RECORDED INFORMATION:
/-- Encoding of an infinity in a format, under 04 Table 4-6 for FP8. -/
def packInf (f : FpFmt) (nonsat : Bool) (s : Bool) : Fl Nat :=
  if f.quiet then
    if !nonsat then (f.mk' s f.maxMag, flNX)
    else if f.noInf then (f.nan, flNV)
    else (f.mk' s f.infMag, 0)
  else (f.mk' s f.infMag, 0)

/-! ### Operations (04 Table 4-5): operands decoded in one format, result rounded in it -/

/-- The NaN row of 04 Table 4-5, for operations whose operands are listed. -/
def nanOf (f : FpFmt) (vs : List Fv) : Option (Fl Nat) :=
  if vs.any Fv.isSnan then some (f.nan, flNV)
  else if vs.any Fv.isNan then some (f.nan, 0)
  else none

/-- Exact sum of two finite values; an exact zero is +0 unless both are negative. -/
def addFv (a b : Fv) : Fv :=
  let e := min a.e b.e
  let x : Int := (if a.sign then -1 else 1) * (a.m * 2 ^ (a.e - e).toNat : Nat)
  let y : Int := (if b.sign then -1 else 1) * (b.m * 2 ^ (b.e - e).toNat : Nat)
  let t := x + y
  if t = 0 then { sign := a.sign && b.sign, cls := .zero }
  else { sign := decide (t < 0), cls := .fin, m := t.natAbs, e := e }

/-- Exact product of two finite values. -/
def mulFv (a b : Fv) : Fv :=
  { sign := a.sign != b.sign, cls := if a.m * b.m = 0 then .zero else .fin, m := a.m * b.m, e := a.e + b.e }

def Fv.neg (v : Fv) : Fv := { v with sign := !v.sign }

/-- Sum of decoded operands, rounded. -/
def addV (f : FpFmt) (r : Rnd) (a b : Fv) : Fl Nat :=
  match nanOf f [a, b] with
  | some x => x
  | none =>
    if a.isInf && b.isInf then if a.sign == b.sign then (f.mk' a.sign f.infMag, 0) else (f.nan, flNV)
    else if a.isInf then (f.mk' a.sign f.infMag, 0)
    else if b.isInf then (f.mk' b.sign f.infMag, 0)
    else packFv f r true (addFv a b)

/-- Product of decoded operands, rounded. -/
def mulV (f : FpFmt) (r : Rnd) (a b : Fv) : Fl Nat :=
  match nanOf f [a, b] with
  | some x => x
  | none =>
    if (a.isInf && b.isZero) || (a.isZero && b.isInf) then (f.nan, flNV)
    else if a.isInf || b.isInf then (f.mk' (a.sign != b.sign) f.infMag, 0)
    else packFv f r true (mulFv a b)

def fpAdd (f : FpFmt) (a b : Nat) : Fl Nat := addV f .rn (unpack f a) (unpack f b)
def fpSub (f : FpFmt) (a b : Nat) : Fl Nat :=
  let y := unpack f b
  addV f .rn (unpack f a) (if y.isNan then y else y.neg)
def fpMul (f : FpFmt) (a b : Nat) : Fl Nat := mulV f .rn (unpack f a) (unpack f b)

/-- x × y + z of decoded operands with one rounding. -/
def fmaV (f : FpFmt) (x y z : Fv) : Fl Nat :=
  match nanOf f [x, y, z] with
  | some r => r
  | none =>
    if (x.isInf && y.isZero) || (x.isZero && y.isInf) then (f.nan, flNV)
    else if x.isInf || y.isInf then
      let s := x.sign != y.sign
      if z.isInf && z.sign != s then (f.nan, flNV) else (f.mk' s f.infMag, 0)
    else if z.isInf then (f.mk' z.sign f.infMag, 0)
    else packFv f .rn true (addFv (mulFv x y) z)

/-- a × b + c with one rounding. -/
def fpFma (f : FpFmt) (a b c : Nat) : Fl Nat := fmaV f (unpack f a) (unpack f b) (unpack f c)

/-- Quotient of decoded operands, rounded; a finite nonzero value over zero raises OF (04 R132). -/
def divV (f : FpFmt) (x y : Fv) : Fl Nat :=
  let s := x.sign != y.sign
  match nanOf f [x, y] with
  | some r => r
  | none =>
    if (x.isZero && y.isZero) || (x.isInf && y.isInf) then (f.nan, flNV)
    else if y.isZero then if x.isInf then (f.mk' s f.infMag, 0) else (f.mk' s f.infMag, flOF)
    else if x.isInf then (f.mk' s f.infMag, 0)
    else if y.isInf || x.isZero then (f.mk' s 0, 0)
    else
      let sh := f.fb + 5 + y.m.log2
      let n := x.m * 2 ^ sh
      roundPack f .rn true s (2 * (n / y.m) + b2n (n % y.m != 0)) (x.e - y.e - sh - 1)

def fpDiv (f : FpFmt) (a b : Nat) : Fl Nat := divV f (unpack f a) (unpack f b)

/-- Integer square root below 2^k, bit by bit. -/
def isqrtBits : Nat → Nat → Nat → Nat
  | 0, r, _ => r
  | k + 1, r, n => isqrtBits k (if (r + 2 ^ k) * (r + 2 ^ k) ≤ n then r + 2 ^ k else r) n

/-- Square root, rounded (04 Table 4-5). -/
def fpSqrt (f : FpFmt) (a : Nat) : Fl Nat :=
  let x := unpack f a
  match nanOf f [x] with
  | some r => r
  | none =>
    if x.isZero then (f.mk' x.sign 0, 0)
    else if x.sign then (f.nan, flNV)
    else if x.isInf then (f.infMag, 0)
    else
      let odd := decide (x.e % 2 ≠ 0)
      let m0 := if odd then 2 * x.m else x.m
      let e0 := if odd then x.e - 1 else x.e
      let n := m0 * 2 ^ (2 * (f.fb + 4))
      let k := n.log2 / 2 + 1
      let r := isqrtBits k 0 n
      roundPack f .rn true false (2 * r + b2n (r * r != n)) (e0 / 2 - (f.fb + 4) - 1)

WORK TASK:
Which lines in the records above contain the string "isZero"? Copy them.

RESPONSE TO THIS EXERCISE:
    if (a.isInf && b.isZero) || (a.isZero && b.isInf) then (f.nan, flNV)
    if (x.isInf && y.isZero) || (x.isZero && y.isInf) then (f.nan, flNV)
    if (x.isZero && y.isZero) || (x.isInf && y.isInf) then (f.nan, flNV)
    else if y.isZero then if x.isInf then (f.mk' s f.infMag, 0) else (f.mk' s f.infMag, flOF)
    else if y.isInf || x.isZero then (f.mk' s 0, 0)
    if x.isZero then (f.mk' x.sign 0, 0)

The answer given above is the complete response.